Work item: Search the records for the word "carryOut" and pick out every line that has it.

Data for the task below:

theorem FlashPort.grantJob_resume {p : FlashPort} {h : HeldErase} (hh : p.held = some h) (next : JobOp) (now : Nat) :
    p.grantJob next now = { p with
      held := some { h with suspended := false }, op := some (.sectorErase h.sector), due := none,
      runSince := some now, streak := 0 } := by
  simp only [FlashPort.grantJob, hh]

section
variable {p : FlashPort} (held : p.held = none) (now : Nat)
include held

theorem FlashPort.grantJob_erase (sector : Nat) : p.grantJob (.erase sector) now = { p with
    held := some { sector := sector, suspended := false, issued := now }, op := some (.sectorErase sector),
    due := none, suspendCount := 0, runSince := some now, streak := 0 } := by
  simp only [FlashPort.grantJob, held]

theorem FlashPort.grantJob_program (page : Nat) (bytes : Page) : p.grantJob (.program page bytes) now = { p with
    op := some (.pageProgram page bytes now), due := none, streak := 0 } := by
  simp only [FlashPort.grantJob, held]

theorem FlashPort.grantJob_rebuildRead (page : Nat) : p.grantJob (.rebuildRead page) now = { p with
    op := some (.pageRead .rebuild page), due := none, streak := 0 } := by
  simp only [FlashPort.grantJob, held]

end

theorem jobOp_rebuild {d : DenyUnit} {r : Rebuild} (hr : d.rebuild = some r) :
    jobOp d .rebuild = .rebuildRead (bankFlashPage d.selector r.position) := by
  simp only [jobOp, hr, Option.map_some, Option.getD_some]

/-! ### A settings store's operations, in their order (R175, R184) -/

section
variable (d : DenyUnit) (copy : SettingsCopy) {i : Nat}

theorem jobOp_storeErase (h : i < 3) : jobOp d (.settingsStore copy i) = .erase (640 + i) := if_pos h

theorem jobOp_storeContent (h3 : 3 ≤ i) (h36 : i < 36) :
    jobOp d (.settingsStore copy i) = .program (10241 + (i - 3)) (imagePageBytes copy (i - 3)) :=
  (if_neg (Nat.not_lt.mpr h3)).trans (if_pos h36)

theorem jobOp_storeHeader : jobOp d (.settingsStore copy 36) = .program 10240 imageHeaderBytes := rfl

end

section
variable (hr : s.keep.run = .running)
include hr

theorem exec_portGrant_busy (ho : s.port.op ≠ none) : exec .portGrant s = .next s := by
  obtain ⟨o, ho⟩ := Option.ne_none_iff_exists'.mp ho
  show execPortGrant s = _
  simp only [execPortGrant, State.whenRunning_of hr, ho]

theorem exec_portGrant_free (ho : s.port.op = none) : exec .portGrant s = .next s.arbitrate.carryOut := by
  show execPortGrant s = _
  simp only [execPortGrant, State.whenRunning_of hr, ho]

/-- PORT_GRANT carries out what the free port decides when it is asked. -/
theorem exec_portGrant_arbitrate (ho : s.port.op = none) : exec .portGrant s = exec .portGrant s.arbitrate := by
  rw [exec_portGrant_free hr ho, exec_portGrant_free (s := s.arbitrate) hr (State.arbitrate_op.trans ho),
    State.arbitrate_arbitrate]

theorem exec_portGrant_undecided (ho : s.port.op = none) (h : s.arbitrate.port.due = none) :
    exec .portGrant s = .next s := by
  have stands := State.arbitrate_undecided h
  rw [exec_portGrant_free hr ho, stands]
  rw [stands] at h
  simp only [State.carryOut, h]

theorem exec_portGrant_lookup {jobWaits : Bool} (ho : s.port.op = none) (hd : s.port.due = some (.lookup jobWaits)) :
    exec .portGrant s = .next (s.grantRead jobWaits) := by
  rw [exec_portGrant_free hr ho, State.arbitrate_decided hd]
  simp only [State.carryOut, hd]

theorem exec_portGrant_job {job : Job} (ho : s.port.op = none) (hd : s.port.due = some .job)
    (hj : s.port.job = some job) :
    exec .portGrant s = .next (s.withPort (s.port.grantJob (jobOp s.deny job) s.now)) := by
  rw [exec_portGrant_free hr ho, State.arbitrate_decided hd]
  simp only [State.carryOut, hd, hj]

end

/-! ## Suspends -/

/-- An erase is suspended with budget left and 2 ms of run (R179). -/
theorem FlashPort.maySuspend_iff {p : FlashPort} {sector since : Nat} (ho : p.op = some (.sectorErase sector))
    (hs : p.runSince = some since) (now : Nat) :
    p.maySuspend now = true ↔ p.suspendCount < 8 ∧ since + 2 ≤ now := by
  simp only [FlashPort.maySuspend, ho, hs, Bool.and_eq_true, decide_eq_true_eq]
  rfl

section
variable (hr : s.keep.run = .running)
include hr

/-- A suspend is issued for a lookup that wants a read (R179). -/
theorem exec_suspendIssue {sector since : Nat} (ho : s.port.op = some (.sectorErase sector))
    (hs : s.port.runSince = some since) (hw : s.deny.wantsRead = true) :
    exec .suspendIssue s = .next (if s.port.suspendCount < 8 ∧ since + 2 ≤ s.now then
      s.withPort { s.port with op := some (.suspend sector) } else s) := by
  show execSuspendIssue s = _
  simp only [execSuspendIssue, State.whenRunning_of hr, ho, hw, Bool.true_and, FlashPort.maySuspend_iff ho hs]

theorem exec_suspendEnd {sector : Nat} (ho : s.port.op = some (.suspend sector)) (status : SuspendStatus) :
    exec (.suspendEnd status) s = .next (s.suspendEnded status).arbitrate := by
  show execSuspendEnd status s = _
  simp only [execSuspendEnd, State.whenRunning_of hr, ho]

end

/-! ### The end of an erase does not depend on the operation that it ends -/

theorem State.failJob_anyOp (o op : Option FlashOp) :
    (s.withPort { s.port with op := o }).failJob op = s.failJob op := rfl

theorem State.eraseEnded_anyOp (o : Option FlashOp) (good : Bool) :
    (s.withPort { s.port with op := o }).eraseEnded good = s.eraseEnded good := rfl

/-! ### A suspend's end, before and at the erase's limit (R179, R182) -/

section
variable {h : HeldErase}

theorem State.suspendHeld_of (hh : s.port.held = some h) :
    s.suspendHeld = (s.withPort { s.port with
        op := none, due := none, held := some { h with suspended := true }
        suspendCount := s.port.suspendCount + 1 }).count
      fun x => { x with eraseSuspends := bump x.eraseSuspends } := by
  simp only [State.suspendHeld, hh, Option.map_some]

theorem State.suspendHeld_held (hh : s.port.held = some h) :
    s.suspendHeld.port.held = some { h with suspended := true } := by
  rw [State.suspendHeld_of hh]
  rfl

end

section
variable (hr : s.keep.run = .running) {sector : Nat} {h : HeldErase} (ho : s.port.op = some (.suspend sector))
  (hh : s.port.held = some h)
include hr ho hh

theorem exec_suspendEnd_suspended_inTime (hn : s.now < h.issued + 2000) :
    exec (.suspendEnd .suspended) s = .next s.suspendHeld.arbitrate := by
  have before : s.suspendHeld.actLimit = s.suspendHeld :=
    State.actLimit_before fun e he => by cases (State.suspendHeld_held hh).symm.trans he; exact hn
  rw [exec_suspendEnd hr ho]
  simp only [State.suspendEnded, before]

/-- The suspend that took hold counts, and the erase ends failed (log 18). -/
theorem exec_suspendEnd_suspended_atLimit (hn : h.issued + 2000 ≤ s.now) :
    exec (.suspendEnd .suspended) s = exec .operationTimeLimit s.suspendHeld := by
  have reached : s.suspendHeld.actLimit = s.suspendHeld.failJob (some .reset) :=
    State.actLimit_reached (State.suspendHeld_held hh) hn
  rw [exec_suspendEnd hr ho, exec_operationTimeLimit_erase (s := s.suspendHeld) hr (.inl rfl)]
  simp only [State.suspendEnded, reached, State.failJob_reset_arbitrate]

/-- An erase that ended before the suspend took hold ends as any erase does. -/
theorem exec_suspendEnd_ended_inTime (hn : s.now < h.issued + 2000) (good : Bool) :
    exec (.suspendEnd (.ended good)) s
      = exec (.sectorEraseEnd good) (s.withPort { s.port with op := some (.sectorErase sector) }) := by
  have erase := exec_sectorEraseEnd (s := s.withPort { s.port with op := some (.sectorErase sector) }) hr rfl hh good
  have ended : s.suspendEnded (.ended good) = s.eraseEnded good := by
    simp only [State.suspendEnded, FlashPort.eraseLimitReached_of hh, decide_eq_true_eq, if_neg (Nat.not_le.mpr hn)]
  rw [exec_suspendEnd hr ho, ended, erase, State.withPort_now, if_neg hn.asymm, State.eraseEnded_anyOp]

theorem exec_suspendEnd_ended_atLimit (hn : h.issued + 2000 ≤ s.now) (good : Bool) :
    exec (.suspendEnd (.ended good)) s
      = exec .operationTimeLimit (s.withPort { s.port with op := some (.sectorErase sector) }) := by
  have ended : s.suspendEnded (.ended good) = s.failJob (some .reset) := by
    simp only [State.suspendEnded, FlashPort.eraseLimitReached_of hh, decide_eq_true_eq, if_pos hn,
      State.actLimit_reached hh hn]
  have limit := State.actLimit_reached (s := s.withPort { s.port with op := some (.sectorErase sector) }) hh hn
  have erase := exec_operationTimeLimit_erase (s := s.withPort { s.port with op := some (.sectorErase sector) }) hr
    (.inr ⟨sector, rfl⟩)
  rw [exec_suspendEnd hr ho, ended, State.failJob_reset_arbitrate, erase, limit, State.failJob_anyOp]

end

end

End of Data for the task.

Result below:
theorem exec_portGrant_free (ho : s.port.op = none) : exec .portGrant s = .next s.arbitrate.carryOut := by
  simp only [State.carryOut, h]
  simp only [State.carryOut, hd]
  simp only [State.carryOut, hd, hj]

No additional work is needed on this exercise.